This was originally posted on June 28, 2008...
I feel incapable of creating a beautiful memoir for my daughter's first birthday. In some way I wish I could capture in words the way she makes me feel, and the depths of love I hold inside for her.
In other ways, I want to be like Mary just treasuring this first year of memories in my heart (Luke 2:19).
I sit here wondering if I took enough pictures of her first year. Did I tell her enough how much I love her? Did I rock and hold her enough? Does she feel safe, and protected? Did I read her enough books to stimulate her brain properly, did I give her sweets too early? Am I on the road to biblical discipline? Did I ever speak to her too harshly? Did I give her solids too early-- should I not let her have sugar? Does she have the right educational toys? Is she going to suffer for watching TV that one time?
Exactly a year ago, I struggled so hard to birth my sweet Bug, and there is a part of me that felt like I failed when I couldn't do it on my own (the looks I sometimes get about having a C-section probably don't help). Maybe that's the part of me that wonders if I've failed this year.

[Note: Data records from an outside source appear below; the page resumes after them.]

-- ==== Sys2Proof/Proofs/StepInvariant.lean ====
section
/-! SUPPORT. An invariant of every command that does not speak of the queue of commands is one of every step. -/

namespace Sys2Proof.Machine

theorem step_keeps {P : State → Prop} (queue : ∀ l s, P s → P { s with pending := l })
    (command : ∀ c s, P s → ∃ t, exec c s = .next t ∧ P t) {s t : State} (holds : P s)
    (run : Machine.step s = .next t) : P t := by
  unfold Machine.step at run
  split at run
  · obtain rfl := Host.Outcome.next.inj run
    exact holds
  · next c rest _ =>
    obtain ⟨u, ran, keeps⟩ := command c { s with pending := rest } (queue rest s holds)
    obtain rfl := Host.Outcome.next.inj (run.symm.trans ran)
    exact keeps

end Sys2Proof.Machine
end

That's the worst part I guess. I know I can't do it all perfectly well. I could read a million parenting books and still miss the signs of teething vs. ear infection. I could plan and prepare for discipline and still lose my temper every once in a while. I'll probably mess up potty training, and not give her enough vegetables everyday. I know I'll accidentally hand out the wrong advice when she's asking me about boys. I definitely know I won't be who she comes to for fashion advice!
I'm trying to remind myself that failure is inevitable.
In every area of life.
I'm so thankful for grace. Long ago I realized that I had failed in my life. In fact, I was born a failure. I could not live up to God's standard of holiness on my own. I asked Him to save me and I am so thankful that Jesus died on the cross to turn this wretched failure into a miraculous success story.
Why is she telling us all this instead of sharing her joy over her daughter's first birthday, or giving us the nitty gritty on her labor and delivery?
In all the ways I'm prepared to fail in this journey of parenting, I pray that sharing that story with my daughter would not be one. If she never makes straight As, strikes out every time at bat, doesn't have a boyfriend until she's married, isn't the popular girl, has a behavior problem or a learning disability... that'll be OK. But with all my being I long for my daughter to know Christ and accept His free gift of life. Her birthday just reminds me of a year gone by-- have I done all I could to treasure Christ and share Him vibrantly with Bug?